-- ==== Sys2Proof/Machine/Dispatch.lean ====
section
/-! DEFINITION. What each command does: one arm per constructor, each one call of its meaning. -/

namespace Sys2Proof.Machine
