-- ==== Sys2Proof/Certificates/Slice0/Obligations.lean ====
section
/-! DEFINITION. The statements about the S884 block: the queue, the registers, and, family by family, what each command does. -/

open Sys2Proof Sys2Proof.Machine

/-! ### The queue and the step -/

/-- The command at the front of the queue is taken, and its effect is what `exec` says of it on the rest of the queue.
Model's readings and choices: log entries 1 and 2. -/
def Obligations.StepTakesTheFront : Prop :=
  ∀ (c : Instr) (s : State) (l : List Instr), s.pending = c :: l → step s = exec c { s with pending := l }

/-- No command stops the block, whatever the state: each ends in a next state, with the queue as it was and no reset waiting. -/
def Obligations.EveryCommandEnds : Prop :=
  ∀ (c : Instr) (s : State), ∃ t, exec c s = .next t ∧ t.pending = s.pending ∧ t.resetReq = none

/-- Commands are taken first in, first out, one a step, and no step stops.
Model's readings and choices: log entry 1. -/
def Obligations.QueueIsFifo : Prop :=
  ∀ (l r : List Instr) (s : State), s.pending = l ++ r → ∃ t, s.steps l.length = some t ∧ t.pending = r

/-- From every state whose waiting commands are well formed and in which no reset waits, a step answers a next state in which both
hold again, the front command gone. -/
def Obligations.StepKeepsTheQueue : Prop :=
  ∀ s : State, s.queueWf → s.resetReq = none →
    ∃ t, step s = .next t ∧ t.queueWf ∧ t.resetReq = none ∧ t.pending = s.pending.tail

/-- The queue invariant holds at reset.
Model's readings and choices: log entries 1 and 6. -/
def Obligations.ResetQueue : Prop := State.reset.queueWf ∧ State.reset.resetReq = none ∧ State.reset.regsWf ∧ State.reset.banksWf

/-- DESIGN CHOICE (log entry 2): with no command waiting and the host waiting for nothing, a step is one tick of the timebase. The counter then advances by the increment of R259 and R265, in
units of 2^-32 ns: TIME_INC, and the slew while ticks of it remain; a second ends at 10^9 ns. -/
def Obligations.IdleStepIsATick : Prop :=
  ∀ s : State, s.pending = [] → s.brg.await = none → s.clep.ns < 1000000000 → s.clep.frac < 2 ^ 32 → s.clep.sec + 1 < 2 ^ 48 →
    0 ≤ s.tickInc → s.tickInc < 1000000000 * 2 ^ 32 →
    ∃ t, step s = .next t ∧
      ((t.clep.sec * 1000000000 + t.clep.ns) * 2 ^ 32 + t.clep.frac : Int) =
        ((s.clep.sec * 1000000000 + s.clep.ns) * 2 ^ 32 + s.clep.frac : Int) + s.tickInc ∧
      t.clep.ns < 1000000000 ∧ t.clep.frac < 2 ^ 32 ∧
      t.g TIME_SLEW_CNT.CNT = s.g TIME_SLEW_CNT.CNT - 1 ∧ s.sameRegs t [TIME_SLEW_CNT.off] ∧
      { t with regs := s.regs, clep := s.clep } = s

/-! ### Registers: access codes and guards (ch. 1) -/

/-- R28: reserved bits of a defined register read 0, and writes to them are ignored, for every register, class and word. -/
def Obligations.ReservedBits : Prop :=
  ∀ (s : State) (c off : Nat) (r : RegRow) (old wv : Word) (i : Nat), regRow off = some r →
    r.fields.all (fun f => !(decide (f.lo ≤ i) && decide (i ≤ f.hi))) = true →
    ((s.maskedRead c off r old).1.getLsbD i = false ∧ (s.maskedWrite c off r old wv).1.getLsbD i = false ∧
      (s.effectiveWrite c off r wv).getLsbD i = false)

/-- R31: a masked write. Bit n of bits 15:0 of a register with access code MW changes only where bit n + 16 of the written word is 1, and takes bit
n; bits 31:16 read 0. REGISTER_WRITE of an all-zero mask to any such register (votes, edge capture, direct levels) is told OK and changes none of
its bits. -/
def Obligations.MaskedWrite : Prop :=
  (∀ (s : State) (c off : Nat) (r : RegRow) (old wv : Word) (f : FieldDef) (i : Nat), regRow off = some r → f ∈ r.fields → f.acc = .mw →
    f.lo ≤ i → i ≤ f.hi → s.reaches c off f.guard = true →
    (i < 16 → (s.maskedWrite c off r old wv).1.getLsbD i = if wv.getLsbD (i + 16) then wv.getLsbD i else old.getLsbD i) ∧
    (16 ≤ i → (s.maskedRead c off r old).1.getLsbD i = false)) ∧
  (∀ (m : Master) (off : Nat) (wv : Word) (s : State) (r : RegRow), off ∈ maskedRegs → regRow off = some r → s.serves m off 2 →
    wv.toNat < 2 ^ 16 →
    ∃ t, exec (.registerWrite m off 4 wv) s = .next t ∧ t.toldOK m ∧
      ∀ f ∈ r.fields, f.acc = .mw → ∀ i, f.lo ≤ i → i ≤ f.hi → i < 16 → (t.rd off).getLsbD i = (s.rd off).getLsbD i)
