/-! ### State.hm -/

@[simp] theorem State.hm_pending (s : State) (f : Fh → Fh) : (s.hm f).pending = s.pending := (rfl)
@[simp] theorem State.hm_regs (s : State) (f : Fh → Fh) : (s.hm f).regs = s.regs := (rfl)
@[simp] theorem State.hm_latches (s : State) (f : Fh → Fh) : (s.hm f).latches = s.latches := (rfl)
@[simp] theorem State.hm_staging (s : State) (f : Fh → Fh) : (s.hm f).staging = s.staging := (rfl)
@[simp] theorem State.hm_held (s : State) (f : Fh → Fh) : (s.hm f).held = s.held := (rfl)
@[simp] theorem State.hm_resp (s : State) (f : Fh → Fh) : (s.hm f).resp = s.resp := (rfl)
@[simp] theorem State.hm_freeCtr (s : State) (f : Fh → Fh) : (s.hm f).freeCtr = s.freeCtr := (rfl)
@[simp] theorem State.hm_resetReq (s : State) (f : Fh → Fh) : (s.hm f).resetReq = s.resetReq := (rfl)
@[simp] theorem State.hm_clep (s : State) (f : Fh → Fh) : (s.hm f).clep = s.clep := (rfl)
@[simp] theorem State.hm_sump (s : State) (f : Fh → Fh) : (s.hm f).sump = s.sump := (rfl)
@[simp] theorem State.hm_links (s : State) (f : Fh → Fh) : (s.hm f).links = s.links := (rfl)
@[simp] theorem State.hm_sw (s : State) (f : Fh → Fh) : (s.hm f).sw = s.sw := (rfl)
@[simp] theorem State.hm_power (s : State) (f : Fh → Fh) : (s.hm f).power = s.power := (rfl)
@[simp] theorem State.hm_pts (s : State) (f : Fh → Fh) : (s.hm f).pts = s.pts := (rfl)
@[simp] theorem State.hm_pins (s : State) (f : Fh → Fh) : (s.hm f).pins = s.pins := (rfl)
@[simp] theorem State.hm_jets (s : State) (f : Fh → Fh) : (s.hm f).jets = s.jets := (rfl)
@[simp] theorem State.hm_cst (s : State) (f : Fh → Fh) : (s.hm f).cst = s.cst := (rfl)
@[simp] theorem State.hm_can (s : State) (f : Fh → Fh) : (s.hm f).can = s.can := (rfl)
@[simp] theorem State.hm_sec (s : State) (f : Fh → Fh) : (s.hm f).sec = s.sec := (rfl)
@[simp] theorem State.hm_cyc (s : State) (f : Fh → Fh) : (s.hm f).cyc = s.cyc := (rfl)
@[simp] theorem State.hm_flow (s : State) (f : Fh → Fh) : (s.hm f).flow = s.flow := (rfl)
@[simp] theorem State.hm_brg (s : State) (f : Fh → Fh) : (s.hm f).brg = s.brg := (rfl)
@[simp] theorem State.hm_usb (s : State) (f : Fh → Fh) : (s.hm f).usb = s.usb := (rfl)
@[simp] theorem State.hm_feeds (s : State) (f : Fh → Fh) : (s.hm f).feeds = s.feeds := (rfl)
@[simp] theorem State.hm_boot (s : State) (f : Fh → Fh) : (s.hm f).boot = s.boot := (rfl)
@[simp] theorem State.hm_upd (s : State) (f : Fh → Fh) : (s.hm f).upd = s.upd := (rfl)

/-! ### State.fm -/

@[simp] theorem State.fm_pending (s : State) (f : Flows → Flows) : (s.fm f).pending = s.pending := (rfl)
@[simp] theorem State.fm_regs (s : State) (f : Flows → Flows) : (s.fm f).regs = s.regs := (rfl)
@[simp] theorem State.fm_latches (s : State) (f : Flows → Flows) : (s.fm f).latches = s.latches := (rfl)
@[simp] theorem State.fm_staging (s : State) (f : Flows → Flows) : (s.fm f).staging = s.staging := (rfl)
@[simp] theorem State.fm_held (s : State) (f : Flows → Flows) : (s.fm f).held = s.held := (rfl)
@[simp] theorem State.fm_resp (s : State) (f : Flows → Flows) : (s.fm f).resp = s.resp := (rfl)
@[simp] theorem State.fm_freeCtr (s : State) (f : Flows → Flows) : (s.fm f).freeCtr = s.freeCtr := (rfl)
@[simp] theorem State.fm_resetReq (s : State) (f : Flows → Flows) : (s.fm f).resetReq = s.resetReq := (rfl)
@[simp] theorem State.fm_clep (s : State) (f : Flows → Flows) : (s.fm f).clep = s.clep := (rfl)
@[simp] theorem State.fm_sump (s : State) (f : Flows → Flows) : (s.fm f).sump = s.sump := (rfl)
@[simp] theorem State.fm_links (s : State) (f : Flows → Flows) : (s.fm f).links = s.links := (rfl)
@[simp] theorem State.fm_sw (s : State) (f : Flows → Flows) : (s.fm f).sw = s.sw := (rfl)
@[simp] theorem State.fm_power (s : State) (f : Flows → Flows) : (s.fm f).power = s.power := (rfl)
@[simp] theorem State.fm_pts (s : State) (f : Flows → Flows) : (s.fm f).pts = s.pts := (rfl)
@[simp] theorem State.fm_pins (s : State) (f : Flows → Flows) : (s.fm f).pins = s.pins := (rfl)
@[simp] theorem State.fm_jets (s : State) (f : Flows → Flows) : (s.fm f).jets = s.jets := (rfl)
@[simp] theorem State.fm_cst (s : State) (f : Flows → Flows) : (s.fm f).cst = s.cst := (rfl)
@[simp] theorem State.fm_can (s : State) (f : Flows → Flows) : (s.fm f).can = s.can := (rfl)
@[simp] theorem State.fm_sec (s : State) (f : Flows → Flows) : (s.fm f).sec = s.sec := (rfl)
@[simp] theorem State.fm_fh (s : State) (f : Flows → Flows) : (s.fm f).fh = s.fh := (rfl)
@[simp] theorem State.fm_cyc (s : State) (f : Flows → Flows) : (s.fm f).cyc = s.cyc := (rfl)
@[simp] theorem State.fm_brg (s : State) (f : Flows → Flows) : (s.fm f).brg = s.brg := (rfl)
@[simp] theorem State.fm_usb (s : State) (f : Flows → Flows) : (s.fm f).usb = s.usb := (rfl)
@[simp] theorem State.fm_feeds (s : State) (f : Flows → Flows) : (s.fm f).feeds = s.feeds := (rfl)
@[simp] theorem State.fm_boot (s : State) (f : Flows → Flows) : (s.fm f).boot = s.boot := (rfl)
@[simp] theorem State.fm_upd (s : State) (f : Flows → Flows) : (s.fm f).upd = s.upd := (rfl)
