theorem RaisedWith.snapFire (s : State) (c o i : Nat) : RaisedWith s (s.snapFire c o i) := by
  unfold State.snapFire
  dsimp only
  have p1 : ∀ v, Raised s (s.p SNAP_STAT.CAUSE v) := fun v => Raised.of_p s SNAP_STAT.CAUSE v snapStat_key
  have p2 : ∀ v w, Raised s ((s.p SNAP_STAT.STATE v).p SNAP_STAT.CAUSE w) := fun v w =>
    (Raised.of_p s SNAP_STAT.STATE v snapStat_key).trans (Raised.of_p _ SNAP_STAT.CAUSE w snapStat_key)
  have q2 : ∀ v w x, ({ (s.p SNAP_STAT.STATE v).p SNAP_STAT.CAUSE w with sump := x } : State).resetReq = s.resetReq := fun v w _ =>
    ((s.p SNAP_STAT.STATE v).p_resetReq SNAP_STAT.CAUSE w).trans (s.p_resetReq SNAP_STAT.STATE v)
  split
  · exact nil (p1 _) (State.p_resetReq _ _ _)
  · split
    · exact snapRefuse s
    · exact nil ((p2 _ _).trans (Raised.sump _ _ (by rfl))) (q2 _ _ _)

theorem RaisedWith.snapLocal (s : State) (c i ev cls : Nat) : RaisedWith s (s.snapLocal c i ev cls) := by
  have q : ∀ x, ({ s.p SNAP_STAT.STATE 1 with sump := x } : State).resetReq = s.resetReq := fun _ => s.p_resetReq SNAP_STAT.STATE 1
  unfold State.snapLocal
  split
  · exact nil (Raised.refl s) rfl
  · split
    · exact snapFire s _ _ _
    · dsimp only
      split
      · split
        · exact nil (Raised.refl s) rfl
        · exact snapRefuse s
      · split
        · exact snapRefuse s
        · exact nil (((Raised.of_p s SNAP_STAT.STATE 1 snapStat_key).trans (Raised.sump _ _ (by rfl))).trans (Raised.sendAlarm _ _ _ _))
            ((State.sendAlarm_resetReq _ _ _ _).trans (q _))

theorem State.react_resetReq (s : State) (k : Nat) : (s.react k).resetReq = s.resetReq := by
  unfold State.react
  split
  · rfl
  · split <;> rfl

theorem State.setPend_resetReq (s : State) (ev cls : Nat) : (s.setPend ev cls).resetReq = s.resetReq := by
  unfold State.setPend
  dsimp only
  generalize (if s.evPend ev = true then max (s.evKept ev) cls else cls) = k
  split <;> rfl

/-- The effect of raising, up to `fuel` deep. -/
theorem State.raiseN_spec (fuel : Nat) : ∀ (s : State) (ev cls rep : Nat), ev < 512 →
    Raised s (State.raiseN fuel s ev cls rep) ∧ (cls < 4 → (State.raiseN fuel s ev cls rep).resetReq = s.resetReq) ∧
    (0 < fuel → (State.raiseN fuel s ev cls rep).evPend ev = true ∧ cls ≤ (State.raiseN fuel s ev cls rep).evKept ev) := by
  induction fuel with
  | zero => intro s ev cls rep _; exact ⟨Raised.refl s, fun _ => rfl, by simp⟩
  | succ n ih =>
    intro s ev cls rep hev
    have fold : ∀ (l : List (Nat × Nat)) (t : State), smallEvents l →
        Raised t (l.foldl (fun s e => State.raiseN n s e.1 e.2 1) t) ∧
        (l.foldl (fun s e => State.raiseN n s e.1 e.2 1) t).resetReq = t.resetReq := by
      intro l
      induction l with
      | nil => intro t _; exact ⟨Raised.refl t, rfl⟩
      | cons e l il =>
        intro t h
        have he := h e (by simp)
        have h1 := ih t e.1 e.2 1 (by omega)
        have h2 := il (State.raiseN n t e.1 e.2 1) (fun x hx => h x (by simp [hx]))
        exact ⟨h1.1.trans h2.1, h2.2.trans (h1.2.1 (by omega))⟩
    simp only [State.raiseN]
    generalize hc : max cls (min 3 (s.g (EVT_ROUTE.RAISE ev))) = c
    have p0 := Raised.setPend s ev c hev
    have q0 := State.setPend_resetReq s ev c
    have b0 := Raised.setPend_pend s ev c hev
    have k0 : cls ≤ (s.setPend ev c).evKept ev := Nat.le_trans (by rw [← hc]; exact Nat.le_max_left _ _) (Raised.setPend_cls s ev c)
    generalize s.setPend ev c = s0 at *
    generalize h1 : (if (s0.flag (EVT_ROUTE.LOG ev) && !(ev == evSump 2 || ev == evSump 3)) = true then s0.offerLog ev c rep else (s0, [])) = r1
    have p1 : RaisedWith s0 r1 := by
      rw [← h1]; split
      · exact RaisedWith.offerLog _ _ _ _
      · exact RaisedWith.nil (Raised.refl _) rfl
    obtain ⟨s1, e1⟩ := r1
    dsimp only at *
    generalize h2 : (if (s1.flag (EVT_ROUTE.ALARM ev) && !(ev == evSump 2 || ev == evSump 3)) = true then s1.offerAlarm ev c else (s1, [])) = r2
    have p2 : RaisedWith s1 r2 := by
      rw [← h2]; split
      · exact RaisedWith.offerAlarm _ _ _
      · exact RaisedWith.nil (Raised.refl _) rfl
    obtain ⟨s2, e2⟩ := r2
    dsimp only at *
    generalize h3 : (if s2.flag (EVT_ROUTE.SNAP ev) = true then s2.snapLocal snEvt s2.fns48 ev c else (s2, [])) = r3
    have p3 : RaisedWith s2 r3 := by
      rw [← h3]; split
      · exact RaisedWith.snapLocal _ _ _ _ _
      · exact RaisedWith.nil (Raised.refl _) rfl
    obtain ⟨s3, e3⟩ := r3
    dsimp only at *
    generalize h4 : (if c = clDegraded then s3.react (s3.g SUMP_CFG.REACT_DEG) else if c = clSevere then s3.react (s3.g SUMP_CFG.REACT_SEV) else s3) = s4
    have p4 : Raised s3 s4 ∧ s4.resetReq = s3.resetReq := by
      rw [← h4]
      split
      · exact ⟨Raised.react _ _, State.react_resetReq _ _⟩
      · split
        · exact ⟨Raised.react _ _, State.react_resetReq _ _⟩
        · exact ⟨Raised.refl _, rfl⟩
    generalize h5 : (if c = clGrave then s4.graveAct else s4) = s5
    have p5 : Raised s4 s5 := by
      rw [← h5]; split
      · exact Raised.graveAct _
      · exact Raised.refl _
    have q5 : cls < 4 → s5.resetReq = s4.resetReq := by
      intro hcl
      have : ¬ c = clGrave := by simp only [clGrave]; omega
      rw [← h5, if_neg this]
    have sm : smallEvents (e1 ++ e2 ++ e3) := by
      intro e he
      simp only [List.mem_append] at he
      rcases he with (he | he) | he
      · exact p1.2.1 e he
      · exact p2.2.1 e he
      · exact p3.2.1 e he
    have fl := fold (e1 ++ e2 ++ e3) s5 sm
    have rest : Raised s0 ((e1 ++ e2 ++ e3).foldl (fun s e => State.raiseN n s e.1 e.2 1) s5) :=
      ((((p1.1.trans p2.1).trans p3.1).trans p4.1).trans p5).trans fl.1
    exact ⟨p0.trans rest, fun hcl => ((((((fl.2.trans (q5 hcl)).trans p4.2).trans p3.2.2).trans p2.2.2).trans p1.2.2).trans q0),
      fun _ => ⟨rest.pend ev hev b0, Nat.le_trans k0 (rest.kept ev hev b0)⟩⟩

/-! ### Raising and counting -/

/-- What raising an event can do. -/
theorem State.raise_raised (s : State) {ev : Nat} (cls : Nat) (h : ev < 512) : Raised s (s.raise ev cls) := (State.raiseN_spec 4 s ev cls 1 h).1

/-- An event raised is pending. -/
theorem State.raise_pend (s : State) {ev : Nat} (cls : Nat) (h : ev < 512) : (s.raise ev cls).evPend ev = true :=
  ((State.raiseN_spec 4 s ev cls 1 h).2.2 (by decide)).1

/-- The class kept for an event raised is at least its own. -/
theorem State.raise_kept (s : State) {ev : Nat} (cls : Nat) (h : ev < 512) : cls ≤ (s.raise ev cls).evKept ev :=
  ((State.raiseN_spec 4 s ev cls 1 h).2.2 (by decide)).2

/-- Only an event of class GRAVE asks for a reset. -/
theorem State.raise_resetReq (s : State) {ev cls : Nat} (h : ev < 512) (hc : cls < 4) : (s.raise ev cls).resetReq = s.resetReq :=
  (State.raiseN_spec 4 s ev cls 1 h).2.1 hc

theorem State.raiseIf_raised (s : State) (b : Bool) {ev : Nat} (cls : Nat) (h : ev < 512) : Raised s (s.raiseIf b ev cls) := by
  unfold State.raiseIf
  split
  · exact s.raise_raised cls h
  · exact Raised.refl s

theorem State.raiseIf_resetReq (s : State) (b : Bool) {ev cls : Nat} (h : ev < 512) (hc : cls < 4) :
    (s.raiseIf b ev cls).resetReq = s.resetReq := by
  unfold State.raiseIf
  split
  · exact s.raise_resetReq h hc
  · rfl

theorem ite_lt_of {c : Prop} [Decidable c] {a b n : Nat} (h1 : c → a < n) (h2 : ¬ c → b < n) : (if c then a else b) < n := by
  split
  · next h => exact h1 h
  · next h => exact h2 h

theorem satEvent_lt (off : Nat) (h : off < 2 ^ 22) : satEvent off < 512 := by
  unfold satEvent evPwr evSump evTime evSec evCfg evRing evPort evFlow evPnt evSw evEth evBrg evCst evJet evFio evCan evUsb evFeedC evFh evTel
  repeat' (first | refine ite_lt_of ?_ ?_ | intro _)
  all_goals omega

/-- A counter that has not reached its end reads one more. -/
theorem State.count_rd (s : State) (off : Nat) (h : (s.rd off).toNat + 1 < 0xFFFFFFFF) :
    (s.count off).rd off = BitVec.ofNat 32 ((s.rd off).toNat + 1) ∧ s.count off = s.wr off (BitVec.ofNat 32 ((s.rd off).toNat + 1)) := by
  unfold State.count State.bump
  simp [h]

theorem State.count_resetReq (s : State) {off : Nat} (h : off < 2 ^ 22) : (s.count off).resetReq = s.resetReq := by
  have hb := s.bump_resetReq off
  unfold State.count
  generalize s.bump off = r at *
  obtain ⟨t, b⟩ := r
  dsimp only at *
  split
  · rw [State.raise_resetReq t (satEvent_lt off h) (by decide), hb]
  · exact hb

theorem State.countIf_resetReq (s : State) (b : Bool) {off : Nat} (h : off < 2 ^ 22) : (s.countIf b off).resetReq = s.resetReq := by
  unfold State.countIf
  split
  · exact s.count_resetReq h
  · rfl

theorem State.bump_bare (s : State) (k : Nat) : (s.bump k).1.bare = s.bare := by
  unfold State.bump
  dsimp only
  split
  · rfl
  · split
    · rfl
    · split <;> rfl

/-- What counting leaves of the state. -/
theorem State.count_bare (s : State) {off : Nat} (h : off < 2 ^ 22) : (s.count off).bare = s.bare := by
  have hb := s.bump_bare off
  unfold State.count
  generalize s.bump off = r at *
  obtain ⟨t, b⟩ := r
  dsimp only at *
  split
  · rw [(State.raise_raised t clEvent (satEvent_lt off h)).bare, hb]
  · exact hb

end Sys2Proof.Machine
end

________________________

What you will do =
Lines with the word "maskedRead" in them should be copied from the preceding records.

Written solution =
    ((s.maskedRead c off r old).1.getLsbD i = false ∧ (s.maskedWrite c off r old wv).1.getLsbD i = false ∧
    (16 ≤ i → (s.maskedRead c off r old).1.getLsbD i = false)) ∧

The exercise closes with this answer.